骨盤臓器脱手術
ご自身の組織を生かした手術(NTR)を基本とします
骨盤臓器脱の手術は、現在までのところ一つの術式で全てを解決できる方法はありません。手術の経路として腟から行う(経腟式)方法、腹腔鏡下に行う方法、あるいはそれらを組み合わせた方法などがあります。またメッシュという網目状の人工物を体内に挿入して臓器(子宮、膀胱、直腸など)を支える方法とメッシュをつかわないで主にご自身の組織を生かしてこれらの臓器を支える方法があります。
それぞれの方法にメリット・デメリット、あるいはそれぞれの患者さんの向き不向きがあります。メッシュを使用する手術の方法は弱っている場所にメッシュを挿入して補強するので支えがより強固であり再発率がやや低いというメリットがあります。しかしメッシュ挿入にともなう副作用としてメッシュびらん(体内に挿入したメッシュが腟からでてくること)やそれに伴う感染、出血、腰痛、腹痛、骨盤内感染、便秘症、アレルギーなどがあります。これらの発生率は数%であり決して頻度の高いものではありません。さらにメッシュの挿入方法によりそのリスクの程度は異なります。しかし感染などを起こした場合、ときに深刻な状態に陥ることもあります。そのときにメッシュを抜去する必要がありますが体内に深く埋め込まれたメッシュの抜去には困難を伴いその手術による合併症(出血、臓器損傷、感染など)も危惧されます。

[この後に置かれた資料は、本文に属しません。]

-- ==== Sys2Proof/Machine/Operands.lean ====
section
/-!
DEFINITION. The operand forms of the Kreur instructions: the data and return stacks (R309), immediate fields
(R314), the local address space (R319 to R322), and the segments of the program space (R325).
-/
namespace Sys2Proof.Machine

/-! ## Trap codes (R336) -/

abbrev trILLEGAL : Nat := 0x01
abbrev trSTACK : Nat := 0x02
abbrev trALIGN : Nat := 0x03
abbrev trMEM : Nat := 0x04
abbrev trDZ : Nat := 0x05
abbrev trV : Nat := 0x06
abbrev trPRIV : Nat := 0x07
abbrev trSLOT : Nat := 0x08
abbrev trSUSPEND : Nat := 0x09
abbrev trPC : Nat := 0x0A
abbrev trLINK : Nat := 0x0B

/-- What an instruction does to its core: a trap code, or the core after it. -/
abbrev KRes := Except Nat Core

/-! ## Stacks -/

/-- An instruction that pops `n` cells and pushes `p`: `f` takes the popped cells and gives the pushed ones, top
first in both.  Too few cells, or no room for the net growth, is a STACK trap (R309). -/
def stackOp (n p : Nat) (f : List Cell → List Cell) (c : Core) : KRes :=
  if c.ds.length < n ∨ 32 < c.ds.length - n + p then .error trSTACK
  else .ok { c with ds := f (c.ds.take n) ++ c.ds.drop n }

/-- The flags written, and the traps that TRAPCTL asks for (R311, R312). -/
def writeFlags (w : FlagWrite) (c : Core) : KRes :=
  let c := { c with c := w.c.getD c.c, v := w.v.getD c.v, dz := w.dz.getD c.dz }
  if w.v = some true ∧ c.trapV then .error trV
  else if w.dz = some true ∧ c.trapDz then .error trDZ
  else .ok c

/-- An arithmetic instruction: as `stackOp`, with the flags its operands give. -/
def aluOp (n p : Nat) (f : Core → List Cell → List Cell × FlagWrite) (c : Core) : KRes :=
  match stackOp n p (fun l => (f c l).1) c with
  | .ok c' => writeFlags (f c (c.ds.take n)).2 c'
  | .error e => .error e

/-- Cells popped for an instruction whose effect is not on the stack alone. -/
def popN (n : Nat) (c : Core) : Except Nat (List Cell × Core) :=
  if c.ds.length < n then .error trSTACK else .ok (c.ds.take n, { c with ds := c.ds.drop n })

/-- A cell pushed. -/
def pushCell (x : Cell) (c : Core) : KRes :=
  if 32 ≤ c.ds.length then .error trSTACK else .ok { c with ds := x :: c.ds }

/-- A predicate read: P0 is 1 (R306). -/
def predGet (c : Core) (p : Nat) : Bool := p = 0 || c.preds.toNat.testBit p

/-- A predicate written; P0 ignores it (R316, R317). -/
def predSet (c : Core) (p : Nat) (b : Bool) : Core :=
  if p = 0 ∨ 8 ≤ p then c
  else { c with preds := if b then c.preds ||| BitVec.ofNat 8 (2 ^ p) else c.preds &&& ~~~ BitVec.ofNat 8 (2 ^ p) }

/-! ## Immediate words -/

/-- The position and width of a field instruction's immediate word (R314). -/
def fieldImm (w : Cell) : Option (Nat × Nat) :=
  let n := w.toNat
  let pos := n % 16
  let wd := n / 16 % 16 + 1
  if 256 ≤ n ∨ 16 < pos + wd then none else some (pos, wd)

/-! ## Local space (R319, R320, R322) -/

/-- The work item window of a task: 64 bytes, the last 32 the task's own (R320). -/
def itemWindow (i : Item) (c : Core) : Bytes :=
  beBytes 2 i.entry.toNat ++ beBytes 2 i.tenant ++ beBytes 4 i.session ++ beBytes 4 i.tag.toNat ++
  beBytes 2 i.cmd ++ [BitVec.ofNat 8 ((if i.fixed then 128 else 0) + i.level), BitVec.ofNat 8 i.port] ++
  beBytes 4 i.ctxId.toNat ++ beBytes 4 i.fbOff ++ beBytes 2 i.payLen ++ [0, 0] ++ beBytes 4 i.deadline ++
  fitR 32 c.args

/-- A completion slot's 32 bytes. -/
def slotBytes (c : Core) (n : Nat) : Bytes :=
  match c.slots.getD n .free with
  | .done w => fitR 32 w
  | _ => zeros 32

/-- One byte of the local space; none where the read traps. -/
def localByte (i : Item) (c : Core) (a : Nat) : Option Byte :=
  if a < 0x4000 then some (memGet c.mem a)
  else if a < 0x4100 then (if i.ctxId = 0 then none else some (c.ctx.getD (a - 0x4000) 0))
  else if a < 0x4140 then some ((itemWindow i c).getD (a - 0x4100) 0)
  else if 0x4200 ≤ a ∧ a < 0x4300 then some ((slotBytes c ((a - 0x4200) / 32)).getD ((a - 0x4200) % 32) 0)
  else none

/-- `n` bytes of the local space, or a MEM trap. -/
def localRead (i : Item) (c : Core) (a : Nat) : Nat → Except Nat Bytes
  | 0 => .ok []
  | n + 1 =>
    match localByte i c a, localRead i c (a + 1) n with
    | some b, .ok l => .ok (b :: l)
    | _, _ => .error trMEM

/-- One byte of the local space may be written. -/
def localWritable (i : Item) (a : Nat) : Bool :=
  decide (a < 0x4000) || (decide (0x4008 ≤ a ∧ a < 0x4100) && decide (i.ctxId ≠ 0)) ||
    decide (0x4120 ≤ a ∧ a < 0x4140)

/-- One byte written to the local space. -/
def localPut (c : Core) (a : Nat) (b : Byte) : Core :=
  if a < 0x4000 then { c with mem := memSet c.mem a b }
  else if a < 0x4100 then { c with ctx := patch (fitR 256 c.ctx) (a - 0x4000) [b], ctxDirty := true }
  else { c with args := patch (fitR 32 c.args) (a - 0x4120) [b] }

/-- A byte string written to the local space, whole or not at all. -/
def localWrite (i : Item) (c : Core) (a : Nat) (b : Bytes) : KRes :=
  if (List.range b.length).all fun k => localWritable i (a + k) then
    .ok ((List.range b.length).foldl (fun c k => localPut c (a + k) (b.getD k 0)) c)
  else .error trMEM

/-- A cell at an address: an odd one is an ALIGN trap (R319). -/
def loadCell (i : Item) (c : Core) (a : Nat) : Except Nat Cell :=
  if a % 2 = 1 then .error trALIGN
  else match localRead i c a 2 with
    | .ok b => .ok (BitVec.ofNat 16 (beNat b))
    | .error e => .error e

/-- A cell stored. -/
def storeCell (i : Item) (c : Core) (a : Nat) (x : Cell) : KRes :=
  if a % 2 = 1 then .error trALIGN else localWrite i c a (beBytes 2 x.toNat)

/-! ## Segments (R325, R335) -/

/-- The segment of a word address: 0 platform or gate, 1 owner, 2 tenant. -/
def segOf (pc : Cell) : Nat := if pc.toNat < 0x8000 then 0 else if pc.toNat < 0xC000 then 1 else 2
/-- A gate. -/
def isGate (pc : Cell) : Bool := decide (pc.toNat < 0x100)

/-- A transfer that is no call of a gate stays in the segment of the instruction at `pc`. -/
def jumpTo (pc target : Cell) (c : Core) : KRes :=
  if segOf target = segOf pc then .ok { c with pc := target } else .error trPC
/-- A call may also reach a gate. -/
def callTo (pc target : Cell) (c : Core) : KRes :=
  if 16 ≤ c.rs.length then .error trSTACK
  else if segOf target = segOf pc ∨ isGate target then .ok { c with rs := (c.pc, true) :: c.rs, pc := target }
  else .error trPC

/-- The trap a fetch meets: an uncovered tenant word, or a bundle bound to another tenant (R325). -/
def fetchTrap (s : State) (r : Nat) (i : Item) (pc : Cell) : Option Nat :=
  if segOf pc ≠ 2 then none
  else
    let p := (pc.toNat - 0xC000) / 256
    if s.flag (.sch r) (SCH_TBIND_VALID p) = false then some trILLEGAL
    else if s.fld (.sch r) (SCH_TBIND_TENANT p) ≠ i.tenant then some trPRIV
    else none

end Sys2Proof.Machine
end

そのため新都市病院では現在のところできるだけメッシュを使用しない方法、つまりご自身の組織を生かした手術を主に行っています。メッシュは一旦体内にいれると生涯、メッシュによる合併症は発生する可能性があります。そのためメッシュを挿入するのは最後の手段、あるいは重症例などに温存していたほうがよいのではないかと考えています。主に腹腔鏡手術と腟式手術を組み合わせて手術をしていますが、その再発率は10%以下で比較的な良好な成績であると考えています。しかもメッシュを使用していないので上記に記した心配なこととも無縁です。
最終的には患者さんの希望は当然のこと、年齢や行動範囲、様式、生活などを考慮しつつ骨盤臓器脱の治療方針や手術の方法を検討させていただきます。